↓
/-- The armed injection is performed (R469). -/
def State.performInjection (s : State) : State :=
  let v := s.reg rInjCtl
  if !(bit v 63) then s
  else
    let die := fget v 44 4
    let unit := fget v 36 8
    let typ := fget v 28 8
    let param := fget v 20 8
    let s1 := s.setReg rInjCtl (setBit (setBit v 63 false) 62 true)
    if typ ≤ 3 then { s1 with errs := s1.errs ++ injErrs die unit typ param (s1.rf rInjTgt 0 50) }
    else if typ = 8 then
      if 8 ≤ die ∧ unit < 0x30 then s1.engineFail die unit true
      else
        let e := accOf die unit
        if s1.accServes e then
          ({ s1.send die unit 0x52 3 (0xFF <<< 32) true with accFailed := (accKey e.1 e.2 :: s1.accFailed).eraseDups } : State).accLeave e 3 true
        else s1
    else { s1 with injected := s1.injected ++ [⟨die, unit, typ, param⟩] }

/-! ## Time (R56, R459, R510) -/

/-- Thresholds whose window ends at a time-of-day passed between t and t + d (R459). -/
def State.windows (s : State) (t d : Nat) : State :=
  let ks := (s.regs.map (·.1)).filter fun a => decide (rThr 0 ≤ a) && decide (a ≤ rThr 255)
  ks.foldl (fun u a =>
    let w := max 1 (u.rf a 40 8) * 2 ^ 32
    if (t + d) / w = t / w ∧ t + d < 2 ^ 64 then u else u.setRf a 16 16 0) s

/-- The adjusted rate in units of 0.01 ppm (CLK.TOD_STAT.RATE, R512). -/
def rTodStat : Nat := regAddr 12 0 10 0x118
def State.todRate (s : State) : Int := (BitVec.ofNat 16 (s.rf rTodStat 16 16)).toInt

/-! ### Steps of time-of-day and snapshots (R51, R497, R498, R513) -/

def rSnapStat : Nat := regAddr 10 0 10 0x18
def rSnapTod : Nat := regAddr 10 0 10 0x20
def rTodCtl : Nat := regAddr 12 0 10 0x100

/-- The clocks of a die run: it is released (R520 step 7) and not stopped for good (R454). -/
def State.clocked (s : State) (die : Nat) : Bool := s.powered && (die == 10 || (!s.terminal && s.boot.done.contains 7))

/-- A spare that waits in the pool is clock-gated (R199). -/
def State.gated (s : State) (core : Nat) : Bool :=
  (match s.poolBit core with | some b => bit (s.reg rSparePool) b | none => false) && !(s.spareTests.contains core)

/-- Where the SHD.TAG of a window is held: one for each core, and one for the rest of a die. -/
def tagKey (a : Nat) : Nat :=
  let p := regPlace a
  if p.1 < 8 ∧ p.2.1 < 2 then 32 * p.1 + p.2.2.1 + 1 else 32 * p.1

/-- The units under a tag capture: their clocks run (R498). -/
def State.captures (s : State) (key : Nat) : Bool :=
  s.clocked (key / 32) && (key % 32 == 0 || !(s.gated (26 * (key / 32) + (key % 32 - 1))))

/-- A snapshot begins: ID, BUSY, and the token with Tc (R497 step 1). -/
def State.snapBegin (s : State) (who : List (Nat × Word)) : State :=
  let id := s.rf rSnapStat 0 16 + 1
  { s.setReg rSnapStat (setBit (fset (fset (s.reg rSnapStat) 0 16 id) 62 1 0) 63 true) with
    snapAt := some (s.tod + 263), snapTaken := false, snapWait := who }

/-- A snapshot asked for behind what waits: it joins one that waits last. -/
def joinLast (who : List (Nat × Word)) : List TodWait → List TodWait
  | [] => [.snap who]
  | [.snap l] => [.snap (l ++ who)]
  | x :: l => x :: joinLast who l

/-- A request: a new snapshot, or the pending one (R497, R498); behind a step that waits, one captured after that step (R51; log
entry 37). -/
def State.snapRequest (s : State) (who : Option (Nat × Word)) : State :=
  if !s.todWait.isEmpty then { s with todWait := joinLast who.toList s.todWait }
  else if s.snapAt.isSome then { s with snapWait := s.snapWait ++ who.toList }
  else s.snapBegin who.toList

/-- Time-of-day steps (R513): every copy at once, kind 0x9C, service signal 0x06, TOD_EVENT. -/
def State.todSet (s : State) (rel : Bool) (x : Dword) : State :=
  let v := if rel then s.tod + x else x
  ((({ s with tod := v } : State).send 10 0x30 0x9C 0 0).hostSignal 6 0).fspEvent 6 3 [v]

/-- A step, or one that waits until every snapshot asked for before it has been captured (R51). -/
def State.stepTod (s : State) (rel : Bool) (x : Dword) : State :=
  if (s.snapAt.isSome && !s.snapTaken) || !s.todWait.isEmpty then { s with todWait := s.todWait ++ [.step rel x] } else s.todSet rel x

/-- What waits goes on: the steps up to the next snapshot, which begins once none is pending (R51). -/
def State.runWaiting (s : State) : List TodWait → State
  | [] => { s with todWait := [] }
  | .step rel x :: l => (s.todSet rel x).runWaiting l
  | .snap who :: l => if s.snapAt.isSome then { s with todWait := .snap who :: l } else ({ s with todWait := l } : State).snapBegin who

/-- The counters of every unit whose clocks run are copied; the steps that waited follow (R497 step 3, R51). -/
def State.copyCounters (s : State) : State :=
  let now := s.regs.filter fun x => isCounter x.1 && s.captures (tagKey x.1)
  let old := s.shadows.filter fun x => !(s.captures (tagKey x.1))
  let id := some (s.rf rSnapStat 0 16)
  let s1 : State := { s with
    shadows := old ++ now, snapTaken := true,
    snapTags := (List.range 352).filterMap fun k =>
      if s.captures k then some (k, id) else match sget (fun _ => none) s.snapTags k with | some v => some (k, some v) | none => none }
  s1.runWaiting s1.todWait

/-- d units of time-of-day pass (R56, R459). -/
def State.passTod (s : State) (d : Nat) : State :=
  { s.windows s.tod.toNat d with tod := s.tod + BitVec.ofNat 64 d, elapsed := s.elapsed + d }

/-- d units pass, and a pending snapshot is captured when time-of-day reaches its Tc (R497). -/
def State.passUnits (s : State) (d : Nat) : State :=
  match s.snapAt with
  | none => s.passTod d
  | some tc =>
    let w := (tc - s.tod).toNat
    if s.snapTaken || decide (d < w) then s.passTod d else ((s.passTod w).copyCounters).passTod (d - w)

/-- Time passes to Tc, where the pending snapshot is captured (R497 step 3). -/
def State.snapCapture (s : State) : State :=
  match s.snapAt with
  | none => s
  | some tc => if s.snapTaken then s else s.passUnits (tc - s.tod).toNat

/-- The snapshot is reported (R497 step 4), and one that waits begins (R51). -/
def State.snapDone (s : State) : State :=
  match s.snapAt with
  | none => s
  | some tc =>
    if !s.snapTaken then s
    else
      let id := s.rf rSnapStat 0 16
      let s1 : State := { (s.setReg rSnapStat (setBit (setBit (s.reg rSnapStat) 63 false) 62 true)).setReg rSnapTod tc with
        snapAt := none, snapTaken := false, snapWait := [] }
      let s2 := s.snapWait.foldl (fun t x => t.fspSend x.1 false 7 1 x.2 0 [BitVec.ofNat 64 id, tc]) s1
      let s3 := (if bit (s2.reg rSvCtl) 62 then s2.hostSignal 3 id else s2).mcCode 0x3104
      s3.runWaiting s3.todWait

/-- n nominal units pass: Thyme adds them at its rate through the fractional accumulator (R510); copies, timers and
threshold windows follow (R56, R459, R511). -/
def State.advance (s : State) (n : Nat) : State :=
  let total := n * 2 ^ 32 * ((100000000 + s.todRate).toNat) / 100000000 + s.todFrac
  ({ s with todFrac := total % 2 ^ 32 } : State).passUnits (total / 2 ^ 32)

/-- Time passes until the window of kind k ends (R459). -/
def State.windowEnd (s : State) (k : Nat) : State :=
  let w := max 1 (s.rf (rThr k) 40 8) * 2 ^ 32
  s.passUnits (min (w - s.tod.toNat % w) (2 ^ 64 - s.tod.toNat))

end Sys2Proof.Machine
end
↑
→ **What to work on**:
Search the records above for the string "windows". Copy every line that contains it.

→ **Solution for this task**:
def State.windows (s : State) (t d : Nat) : State :=
  { s.windows s.tod.toNat d with tod := s.tod + BitVec.ofNat 64 d, elapsed := s.elapsed + d }
threshold windows follow (R56, R459, R511). -/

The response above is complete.